[R-sig-ME] Large data set with several nesting levels and autocorrelated errors

lorenz.gygax at art.admin.ch lorenz.gygax at art.admin.ch
Tue Jul 24 16:06:24 CEST 2012


Dear Mixed-Modelers,

we are measuring brain activation in animals by non-invasively tracking brain hemodynamics using near-infrared light. We have measured 24 subjects (half of which are kept in either of two housing conditions) in three experimental conditions each and present the according stimuli 12 times per condition (12 blocks). Each presentation lasts 75 seconds and we get a measurement at 1 Hz for eight measurement channels representing different locations on the head.

This results in 24 * 3 * 12 * 75 * 8 = 518'400 rows in a complete data set (some few stimulations are actually missing due to measurement artifacts resulting in a bit less than 500'000 rows in the actual data set). So far, we have usually calculated block averages across the 12 repetitions per stimulus (using the median at each time point across the 12 repetitions). In the current experiment, we have the impression that this averaging smoothes too much of the patterns that are visible in the raw data and thus, we would like to work with the complete non-averaged data set. We are specifically interested in the shape of the time-course of the signal.

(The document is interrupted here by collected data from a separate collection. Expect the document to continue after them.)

/-! ### Stripes (R225, R231 to R233, R248) -/

/-- Die positions populated on all 32 channels (R220), as a mask. -/
def diePositions (s : State) : Nat := (List.range 32).foldl (fun m c => m &&& s.get (Reg.SLC_CH_STATE_DIES_PRESENT c)) 0xFFFF
/-- Die positions in use. -/
def dieCount (s : State) : Nat := popCount 16 (diePositions s)
/-- Units of a spillway slot per die (R252). -/
def spillUnits (s : State) : Nat := s.get Reg.SLC_SPILLWAY_UNITS_PER_SLOT
/-- u by R252 for a number of dies in use. -/
def unitsFor (dies : Nat) : Nat := if dies = 0 then 0 else (36864 * 8 + 7 * dies * 32 - 1) / (7 * dies * 32)
/-- Whether lane 16 × k + d is in use. -/
def laneUsed (s : State) (lane : Nat) : Bool := decide (lane < 64) && bitOf (lane % 16) (diePositions s)
/-- Whether a channel index runs the dense profile. -/
def laneDense (s : State) (lane : Nat) : Bool := s.get (Reg.SLC_CH_CFG_PROFILE (lane / 16)) == 0
/-- Row groups of a stripe (R225, R230). -/
def laneGroups (s : State) (lane : Nat) : Nat := if laneDense s lane then 2048 else 512
/-- Key of a stripe in the stripe table. -/
def stripeKey (lane unit : Nat) : Nat := lane * 4096 + unit
/-- A stripe as the last format left it. -/
def Stripe.fresh (n : Nat) : Stripe := { Stripe.free with erases := n }
/-- A stripe-table entry. -/
def State.stripe (s : State) (key : Nat) : Stripe := tget (Stripe.fresh s.med.eraseBase) key s.med.stripes
/-- Whether a key names a stripe unit in use: neither spillway nor spare (R233). -/
def stripeInUse (s : State) (key : Nat) : Bool :=
  laneUsed s (key / 4096) && decide (2 * spillUnits s ≤ key % 4096) && decide (key % 4096 < 3650)
/-- The stripe a locator lies in (R229). -/
def locStripe (loc : Nat) : Nat := stripeKey (16 * bitsOf 0 2 loc + bitsOf 2 4 loc) (bitsOf 6 12 loc)
/-- The locator of a slot (R229). -/
def mkLocator (lane unit row slot : Nat) : Nat := lane / 16 + 4 * (lane % 16) + 64 * unit + 2 ^ 18 * row + 2 ^ 33 * slot

/-- Stripes that are neither FREE nor RETIRED. -/
def stripesTaken (s : State) : Nat := (s.med.stripes.filter (fun e => e.2.state == 1 || e.2.state == 2 || e.2.state == 3)).length

/-- Free stripes in per mille of the stripes outside the spillway (R188). -/
def freePermille (s : State) : Nat :=
  let n := s.get Reg.SLC_FTG_SPACE_STRIPES
  if n = 0 then 0 else (n - stripesTaken s) * 1000 / n

/-- Data MiB of one stripe of channel index k (R234). -/
def stripeMib (s : State) (k : Nat) : Nat := if s.get (Reg.SLC_CH_CFG_PROFILE k) = 0 then 896 else 224

/-- Data MiB of every stripe that is neither retired nor spillway (R234). -/
def dataMib (s : State) : Nat :=
  (List.range 4).foldl (fun n k => n + dieCount s * (3650 - 2 * spillUnits s) * stripeMib s k) 0 -
    (s.med.stripes.filter (fun e => e.2.state == 4)).foldl (fun n e => n + stripeMib s (e.1 / 4096 / 16)) 0

/-- REACH_LIMIT by R234. -/
def reachLimit (s : State) : Nat := satAt 4096 (dataMib s * (1000 - s.inForce Reg.SLC_FTG_CFG_OP_PERMILLE) / 1000 / 65536)

/-- SLC_FTG_SPACE, SLC_WEAR_STATE and TIR_RSW_STATE.FREE_PERMILLE as the stripe table stands (R233, R246, R249). -/
def stripeSync (s : State) : State :=
  let total := 4 * dieCount s * (3650 - 2 * spillUnits s)
  let retired := (s.med.stripes.filter (fun e => e.2.state == 4)).length
  let s := (s.put Reg.SLC_FTG_SPACE_STRIPES (total - retired)).put Reg.SLC_FTG_SPACE_RETIRED retired
  let mib := dataMib s
  let s := s.put Reg.SLC_FTG_SPACE_OP_NOW (if mib = 0 then 0 else 1000 - s.get Reg.TIR_HAS_CFG_REACH_LIMIT * 65536 * 1000 / mib)
  let live := s.med.stripes.filter (fun e => e.2.state != 4)
  let hi := live.foldl (fun m e => Nat.max m e.2.erases) s.med.eraseBase
  let lo := if live.length < total - retired then live.foldl (fun m e => Nat.min m e.2.erases) s.med.eraseBase else live.foldl (fun m e => Nat.min m e.2.erases) hi
  ((s.put Reg.SLC_WEAR_STATE_MIN_ERASES lo).put Reg.SLC_WEAR_STATE_MAX_ERASES hi).put Reg.TIR_RSW_STATE_FREE_PERMILLE (freePermille s)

A full model as we have been using would look something like this:

lme (hemo ~ expCond * housingCond * ns (time, df= 7) * locHead,
        random= ~ 1 | subj/expCond/block/locHead,
        weights= corARMA (form= ~ 1 | subj/expCond/block/locHead, p= 3))

>From what the data shows and AR(1) process would usually suffice, but somehow the ARMA model with three parameters seems to lead to more (numerically) stable estimates.

This model unfortunately fails on a 64bit Windows 7 Enterprise machine with 24 GB of RAM due to memory limits (sessionInfo is attached at the end). I have only now noticed that this is not really the most recent version of R (this is a machine at our office and could and should be updated, of course). Would that make a (the?) difference in respect to memory management?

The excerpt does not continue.